A abordagem dos EUA parece ser uma estratégia clássica de incentivo e punição, apresentando à AES uma oferta que pode ser difícil de recusar.
O Caminho Diplomático
O caminho mais fácil para a AES seria acatar voluntariamente as propostas dos EUA. Este acordo poderia ser facilitado com ofertas de ajuda em grande escala ou com tarifas reduzidas, garantindo aos membros do bloco um acesso preferencial ao vasto mercado americano.
O Caminho Coercivo
Caso a diplomacia falhe, os EUA podem recorrer a um caminho mais agressivo, através da coação militar indireta. Esta estratégia alavancaria uma combinação de pressões crescentes:
• Acção militar nigeriana apoiada pelos EUA: Usando o combate ao terrorismo como pretexto, os EUA poderiam apoiar a pressão militar da vizinha Nigéria.
• Avanços terroristas apoiados pela França: Washington poderá utilizar o alegado apoio da França a grupos insurgentes para desestabilizar ainda mais a região.
• Ataques militares directos dos EUA: Os EUA poderiam realizar os seus próprios ataques antiterroristas, com ou sem a aprovação dos governos da AES.
Um recente bombardeamento americano contra o Estado Islâmico na Nigéria, no Natal, já estabeleceu um precedente para a intervenção militar directa dos EUA na região. Além disso, os EUA estariam a considerar o envio de aviões espiões e, potencialmente, de drones armados para a Costa do Marfim, país que faz fronteira com o Mali e o Burkina Faso, para facilitar as operações transfronteiriças.
O momento escolhido pelos EUA para a iniciativa não é por acaso. Os três membros da AES já enfrentam dificuldades para conter o avanço terrorista, mesmo com a ajuda russa. A capacidade de Moscovo para prestar mais auxílio é limitada, uma vez que prioriza as suas operações especiais. Ao contrário da intervenção decisiva da União Soviética para salvar a Etiópia da Somália, no final da década de 1970, a Rússia moderna não tem condições para socorrer os seus aliados africanos com uma força esmagadora.
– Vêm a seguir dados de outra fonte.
@[simp] theorem State.latch_fault (c : Cause) (info : Word) : (s.latch c info).fault = true := by
  unfold State.latch; split <;> simp_all
@[simp] theorem State.raise_cfg (c : Cause) (info : Word) : (s.raise c info).cfg = s.cfg := by
  simp [State.raise]
@[simp] theorem State.raise_inputs (c : Cause) (info : Word) : (s.raise c info).inputs = s.inputs := by
  simp [State.raise]
@[simp] theorem State.raise_phase (c : Cause) (info : Word) : (s.raise c info).phase = s.phase := by
  simp [State.raise]
@[simp] theorem State.raise_pmode (c : Cause) (info : Word) : (s.raise c info).pmode = s.pmode := by
  simp [State.raise]
@[simp] theorem State.raise_nleaf (c : Cause) (info : Word) : (s.raise c info).nleaf = s.nleaf := by
  simp [State.raise]
@[simp] theorem State.raise_nnodes (c : Cause) (info : Word) : (s.raise c info).nnodes = s.nnodes := by
  simp [State.raise]
@[simp] theorem State.raise_rootv (c : Cause) (info : Word) : (s.raise c info).rootv = s.rootv := by
  simp [State.raise]
@[simp] theorem State.raise_root (c : Cause) (info : Word) : (s.raise c info).root = s.root := by
  simp [State.raise]
@[simp] theorem State.raise_bitlen (c : Cause) (info : Word) : (s.raise c info).bitlen = s.bitlen := by
  simp [State.raise]
@[simp] theorem State.raise_pbytes (c : Cause) (info : Word) : (s.raise c info).pbytes = s.pbytes := by
  simp [State.raise]
@[simp] theorem State.raise_rpos (c : Cause) (info : Word) : (s.raise c info).rpos = s.rpos := by
  simp [State.raise]
@[simp] theorem State.raise_cur (c : Cause) (info : Word) : (s.raise c info).cur = s.cur := by
  simp [State.raise]
@[simp] theorem State.raise_freq (c : Cause) (info : Word) : (s.raise c info).freq = s.freq := by
  simp [State.raise]
@[simp] theorem State.raise_node (c : Cause) (info : Word) : (s.raise c info).node = s.node := by
  simp [State.raise]
@[simp] theorem State.raise_code (c : Cause) (info : Word) : (s.raise c info).code = s.code := by
  simp [State.raise]
@[simp] theorem State.raise_pay (c : Cause) (info : Word) : (s.raise c info).pay = s.pay := by
  simp [State.raise]
@[simp] theorem State.raise_out (c : Cause) (info : Word) : (s.raise c info).out = s.out := by
  simp [State.raise]
@[simp] theorem State.raise_fault (c : Cause) (info : Word) : (s.raise c info).fault = true := by
  simp [State.raise]

end Sys2Proof.Machine
end

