-- ==== Sys2Proof/Laws/Invariant.lean ====
section
/-! SUPPORT. The invariant does not speak of what the host has issued or been answered; the facts about
the tree and the codes speak of the tables and the tree's registers alone. -/

namespace Sys2Proof.Machine

/-- A path depends on the tree alone. -/
theorem PathTo.congr {s t : State} (hv : t.rootv = s.rootv) (hr : t.root = s.root) (hn : t.node = s.node)
    {i : Nat} {p : List Bool} (h : PathTo s i p) : PathTo t i p := by
  have hat : ∀ k, t.nodeAt k = s.nodeAt k := fun k => by simp [State.nodeAt, hn]
  induction h with
  | root h => rw [← hr]; exact .root (hv.trans h)
  | left _ hk hi ih => exact .left ih ((hat _).trans hk) hi
  | right _ hk hi ih => exact .right ih ((hat _).trans hk) hi

/-- The facts about the tree hold with whatever else the state holds. -/
theorem TreeFacts.congr {s t : State} (h : TreeFacts s) (he : t = { t with cfg := s.cfg, nleaf := s.nleaf, nnodes := s.nnodes, rootv := s.rootv, root := s.root, freq := s.freq, node := s.node }) :
    TreeFacts t := by
  rw [he]
  exact ⟨h.leaves, h.nodes, h.leaf, h.internal, h.root, h.parent, h.total⟩

/-- The facts about the codes hold with whatever else the state holds. -/
theorem CodeFacts.congr {s t : State} (h : CodeFacts s) (he : t = { t with cfg := s.cfg, nleaf := s.nleaf, rootv := s.rootv, root := s.root, freq := s.freq, node := s.node, code := s.code }) :
    CodeFacts t := by
  rw [he]
  refine ⟨h.absent, h.single, fun x hx hc hl => ?_⟩
  obtain ⟨i, n, p, e, h1, h2, h3, h4, h5, h6⟩ := h.path x hx hc hl
  refine ⟨i, n, p, e, h1, h2, h3, ?_, h5, h6⟩
  apply PathTo.congr (s := s) _ _ _ h4 <;> rfl

/-- The invariant holds with whatever the host has issued and been answered. -/
theorem Inv.withHost {s : State} (h : Inv s) (l : List HostInput) (r : Option Response) :
    Inv { s with inputs := l, resp := r } where
  legal := h.legal
  tables := ⟨h.tables.freq, h.tables.freqRange, h.tables.node, h.tables.nodeWritten, h.tables.code,
    h.tables.codeWritten, h.tables.pay, h.tables.payWritten⟩
  load := h.load
  tree := fun hp => (h.tree hp).congr rfl
  codes := fun hp => (h.codes hp).congr rfl
  payload := ⟨h.payload.capacity, h.payload.unowned, h.payload.encoded, h.payload.padding⟩
  cursor := ⟨h.cursor.cursor, h.cursor.noTree, h.cursor.emitted⟩
  faults := ⟨h.faults.clear, h.faults.latched⟩
  bitlenWidth := h.bitlenWidth
  rposWidth := h.rposWidth

end Sys2Proof.Machine
end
Tanto os EUA como a França estão bem cientes das limitações da Rússia. Este entendimento parece estar a nortear a sua estratégia coordenada: a França supostamente fomenta a instabilidade através de grupos terroristas, enquanto os EUA chegam com uma poderosa proposta diplomática e militar.
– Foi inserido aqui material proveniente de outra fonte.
/-- A command with operands in range that PHASE or PMODE forbids raises `E_SEQUENCE` (R23, R25). -/
theorem exec_of_illegal {i : Instr} {s : State} (hf : s.fault = false) (hr : operandsInRange i s = true)
    (hl : phaseLegal i s.phase = false ∨ pmodeLegal i s.pmode = false) : exec i s = raiseSequence s i := by
  cases i with
  | nop | rst | rdcsr | fget | nget | pget => simp [phaseLegal, pmodeLegal] at hl
  | fset | enc =>
    simp_all [phaseLegal, pmodeLegal, operandsInRange, Instr.wellFormed, exec, execFset, execEnc, unlessFaulted]
  | clen | cbits =>
    simp_all [phaseLegal, pmodeLegal, operandsInRange, Instr.wellFormed, exec, execClen, execCbits]
  | build | derive | pput | plen | dstep | drun =>
    simp_all [phaseLegal, pmodeLegal, exec, execBuild, execDerive, execPput, execPlen, execDstep, execDrun, unlessFaulted]

/-- A command raises `E_SEQUENCE` only where PHASE or PMODE forbids it (R23, R25). -/
theorem illegal_of_sequence {i : Instr} {s t : State} (h : Effect i s t) (hf : s.fault = false)
    (ht : t.fault = true) (hc : t.cause = .sequence) :
    phaseLegal i s.phase = false ∨ pmodeLegal i s.pmode = false := by
  cases h with
  | latched hl => exact absurd (hf.symm.trans hl) (by decide)
  | faulted c info _ _ hr _ _ _ hseq =>
    have hraised : t = _ := hr.trans (State.raise_of_clear hf c info)
    exact (hseq (by rw [hraised] at hc; exact hc)).2
  | drunIllegal _ hi hload _ =>
    subst hi
    exact .inl (by rw [hload]; rfl)
  | answered v u _ hu _ _ _ hcases =>
    subst hu
    have hclear : u.fault = false := by
      rcases hcases with ⟨_, _, hu⟩ | ⟨_, hu⟩ | ⟨_, _, _, _, hu⟩ | ⟨_, _, hu⟩ | ⟨_, _, hu⟩ |
        ⟨_, _, hu⟩ | ⟨_, _, hu⟩ | ⟨_, _, hu⟩ | ⟨_, hu, _⟩ <;> (rw [hu]; simp [hf])
    exact absurd (hclear.symm.trans ht) (by decide)
  | drunEnded u _ _ _ hu _ _ hend =>
    obtain ⟨c, hu⟩ := hu
    have hclear : u.fault = false := by rw [hu]; exact hf
    rcases hend with ⟨_, rfl⟩ | ⟨m, _, rfl⟩
    · have hraised : u.raise .malformed _ = _ := State.raise_of_clear hclear .malformed (BitVec.ofNat 32 u.rpos)
      rw [hraised] at hc
      cases hc
    · exact absurd (hclear.symm.trans ht) (by decide)

/-- Settles O17: what is not legal raises `E_SEQUENCE` with `seqinfo`, and nothing else does. -/
theorem phaseAndOwnerDecideLegality : Obligations.PhaseAndOwnerDecideLegality := by
  intro i s hr hf
  refine ⟨fun hl => ?_, fun ⟨hphase, hpmode⟩ t ht hfault hc => ?_⟩
  · rw [exec_of_illegal hf hr hl, ← s.seqInfo_eq]
    exact raised_of_clear hf _ _
  · rcases illegal_of_sequence (exec_effect ht) hf hfault hc with h | h
    · exact absurd (hphase.symm.trans h) (by decide)
    · exact absurd (hpmode.symm.trans h) (by decide)

/-! ### Which command writes what -/

/-- Each piece of state is written by its own commands only, in their phase (R23 to R39). -/
structure OwnWrites (i : Instr) (s t : State) : Prop where
  phase : t.phase ≠ s.phase → (i = .build ∧ s.phase = .load ∧ t.phase = .built) ∨
    (i = .derive ∧ s.phase = .built ∧ t.phase = .coded)
  freq : t.freq ≠ s.freq → s.phase = .load ∧ ∃ x c, i = .fset x c
  tree : t.node ≠ s.node ∨ t.nleaf ≠ s.nleaf ∨ t.nnodes ≠ s.nnodes ∨ t.rootv ≠ s.rootv ∨ t.root ≠ s.root →
    i = .build ∧ s.phase = .load
  code : t.code ≠ s.code → i = .derive ∧ s.phase = .built
  pay : t.pay ≠ s.pay ∨ t.pbytes ≠ s.pbytes → (∃ x, i = .enc x) ∨ ∃ b, i = .pput b
  bitlen : t.bitlen ≠ s.bitlen → (∃ x, i = .enc x) ∨ ∃ n, i = .plen n
  pmode : t.pmode ≠ s.pmode → (t.pmode = .enc ∧ ∃ x, i = .enc x) ∨
    (t.pmode = .host ∧ ((∃ b, i = .pput b) ∨ ∃ n, i = .plen n))
  stream : t.rpos ≠ s.rpos ∨ t.out ≠ s.out → i = .dstep ∨ i = .drun
  cur : t.cur ≠ s.cur → i = .build ∨ i = .dstep ∨ i = .drun
  grows : s.out <+: t.out ∧ s.rpos ≤ t.rpos

/-- A fault and a response write none of these pieces. -/
theorem OwnWrites.of_response {i : Instr} {s u t : State} (h : OwnWrites i s u)
    (ht : t = { u with fault := t.fault, cause := t.cause, finfo := t.finfo, resp := t.resp }) :
    OwnWrites i s t := by
  rw [ht]
  exact ⟨h.phase, h.freq, h.tree, h.code, h.pay, h.bitlen, h.pmode, h.stream, h.cur, h.grows⟩

theorem OwnWrites.refl (i : Instr) (s : State) : OwnWrites i s s := by
  constructor <;> simp

theorem State.raise_frame (s : State) (c : Cause) (info : Word) : s.raise c info =
    { s with fault := (s.raise c info).fault, cause := (s.raise c info).cause, finfo := (s.raise c info).finfo, resp := (s.raise c info).resp } := by
  cases hf : s.fault with
  | true => rw [State.raise_of_fault hf]; rfl
  | false =>
    have h : s.raise c info = _ := State.raise_of_clear hf c info
    rw [h]

/-- A command other than RST writes no piece of state that is not its own. -/
theorem ownWrites_of_effect {i : Instr} {s t : State} (h : Effect i s t) (hrst : i ≠ .rst) : OwnWrites i s t := by
  cases h with
  | latched _ _ ht => exact (OwnWrites.refl i s).of_response (by rw [ht]; rfl)
  | faulted c info _ _ ht => exact (OwnWrites.refl i s).of_response (by rw [ht]; exact s.raise_frame c info)
  | drunIllegal _ _ _ ht => exact (OwnWrites.refl i s).of_response (by rw [ht]; exact s.raise_frame _ _)
  | answered v u _ ht _ _ _ hu =>
    refine OwnWrites.of_response (u := u) ?_ (by rw [ht]; rfl)
    rcases hu with ⟨_, _, rfl⟩ | ⟨hi, _⟩ | ⟨x, c, rfl, hp, hu⟩ | ⟨rfl, hp, hu⟩ | ⟨rfl, hp, hu⟩ |
      ⟨x, rfl, hu⟩ | ⟨x, rfl, hu⟩ | ⟨x, rfl, hu⟩ | ⟨rfl, hu, hout, hrpos, _⟩
    · exact OwnWrites.refl i u
    · exact absurd hi hrst
    · rw [hu]; constructor <;> simp [hp]
    · rw [hu]; constructor <;> simp [hp]
    · rw [hu]; constructor <;> simp [hp]
    · rw [hu]; constructor <;> simp
    · rw [hu]; constructor <;> simp
    · rw [hu]; constructor <;> simp
    · rw [hu]; constructor <;> simp [hout, hrpos]
  | drunEnded u _ hi _ hu hout hrpos hend =>
    subst hi
    obtain ⟨c, hu⟩ := hu
    have hown : OwnWrites .drun s u := by rw [hu]; constructor <;> simp [hout, hrpos]
    rcases hend with ⟨_, rfl⟩ | ⟨m, _, rfl⟩
    · exact hown.of_response (u.raise_frame _ _)
    · exact hown.of_response rfl

/-- Settles O18: the effects of the commands, piece by piece. -/
theorem onlyTheirCommandsWriteTheState : Obligations.OnlyTheirCommandsWriteTheState := by
  intro i s t h hrst
  have hown := ownWrites_of_effect (exec_effect h) hrst
  exact ⟨hown.phase, hown.freq, hown.tree, hown.code, hown.pay, hown.bitlen, hown.pmode, hown.stream, hown.cur,
    hown.grows⟩

end Sys2Proof.Machine
end

section
/-! Reading commands and the payload's bit primitives: what a read leaves unchanged, what PutBit writes
(20_memory.md R64, R69). -/

namespace Sys2Proof.Machine

/-! ### Reading commands -/

/-- What was recorded and answered is what the fault registers of the new state hold (R221). -/
theorem RaisedFrom.recorded {s t : State} {c : Cause} {info : Word} (h : RaisedFrom s t c info) :
    RaisedFrom s t t.cause t.finfo := by
  have hcause : t.cause = c := by rw [h]
  have hfinfo : t.finfo = info := by rw [h]
  rwa [hcause, hfinfo]

/-- A command that changes no state answers, or records a fault and answers it (R64, R222). -/
theorem read_of_effect {i : Instr} {s t : State} (h : Effect i s t) (hread : changesState i = false)
    (hrst : i ≠ .rst) : t = { s with resp := t.resp } ∨ RaisedFrom s t t.cause t.finfo := by
  cases h with
  | latched _ _ ht => exact .inl (by rw [ht]; rfl)
  | faulted c info hf _ ht =>
    have hraised : RaisedFrom s t c info := ht ▸ State.raise_of_clear hf c info
    exact .inr hraised.recorded
  | drunIllegal _ hi | drunEnded _ _ hi => subst hi; cases hread
  | answered v u _ ht _ _ _ hu =>
    rcases hu with ⟨_, _, rfl⟩ | ⟨hi, _⟩ | ⟨_, _, hi, _⟩ | ⟨hi, _⟩ | ⟨hi, _⟩ | ⟨_, hi, _⟩ | ⟨_, hi, _⟩ |
      ⟨_, hi, _⟩ | ⟨hi, _⟩
    · exact .inl (by rw [ht]; rfl)
    · exact absurd hi hrst
    all_goals subst hi; cases hread

/-- Settles O19: among the effects of the commands, those that a reading command can have. -/
theorem readsHaveNoSideEffect : Obligations.ReadsHaveNoSideEffect := fun _ _ _ hread hrst h =>
  read_of_effect (exec_effect h) hread hrst

/-! ### GetBit and PutBit -/

theorem State.payBit_of_byteAt {s : State} {p : Nat} {b : Byte} (h : s.byteAt (p / 8) = some b) :
    s.payBit p = some (b.getLsbD (7 - p % 8)) := by
  simp [State.payBit, h]

/-- PutBit stops only where it would add to a byte that holds no value (R69). -/
theorem State.putBit_exists {s : State} (v : Bool)
    (h : s.bitlen % 8 ≠ 0 → ∃ b, s.byteAt (s.bitlen / 8) = some b) : ∃ t, s.putBit v = .ok t := by
  by_cases hr : s.bitlen % 8 = 0
  · simp [State.putBit, hr]
  · obtain ⟨b, hb⟩ := h hr
    simp [State.putBit, hr, State.readByte_of_byteAt hb]

section PutBit

variable {s t : State} {v : Bool} {q p : Nat} {old new : Byte}

theorem State.byteAt_of_write (ht : t.pay = Memory.write s.pay q new) (i : Nat) :
    t.byteAt i = if i = q then some new else s.byteAt i := by
  simp only [State.byteAt, ht, Memory.read_write]

/-- A bit of the byte that PutBit writes: it was there, or it is the one added at `BITLEN` (R69). -/
theorem State.payBit_of_putBit (ht : t.pay = Memory.write s.pay (s.bitlen / 8) (old ||| bitAt v (7 - s.bitlen % 8)))
    (hp : p / 8 = s.bitlen / 8) : t.payBit p = some (old.getLsbD (7 - p % 8) || (decide (p = s.bitlen) && v)) := by
  have hbyte := State.byteAt_of_write ht (p / 8)
  rw [if_pos hp] at hbyte
  have hpos : (7 - p % 8 < 8 ∧ 7 - p % 8 = 7 - s.bitlen % 8) ↔ p = s.bitlen := by omega
  simp [State.payBit_of_byteAt hbyte, getLsbD_bitAt, hpos]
Para a Aliança Saheliana, a escolha é drástica. O melhor cenário possível passa por as suas forças armadas conseguirem uma vitória decisiva contra os terroristas com a ajuda da Rússia, frustrando assim a campanha de pressão externa. No entanto, dados os seus recentes reveses, este resultado está longe de ser certo. Os piores cenários — ceder às exigências dos EUA ou sucumbir à pressão militar e política combinada — continuam a ser possibilidades concretas.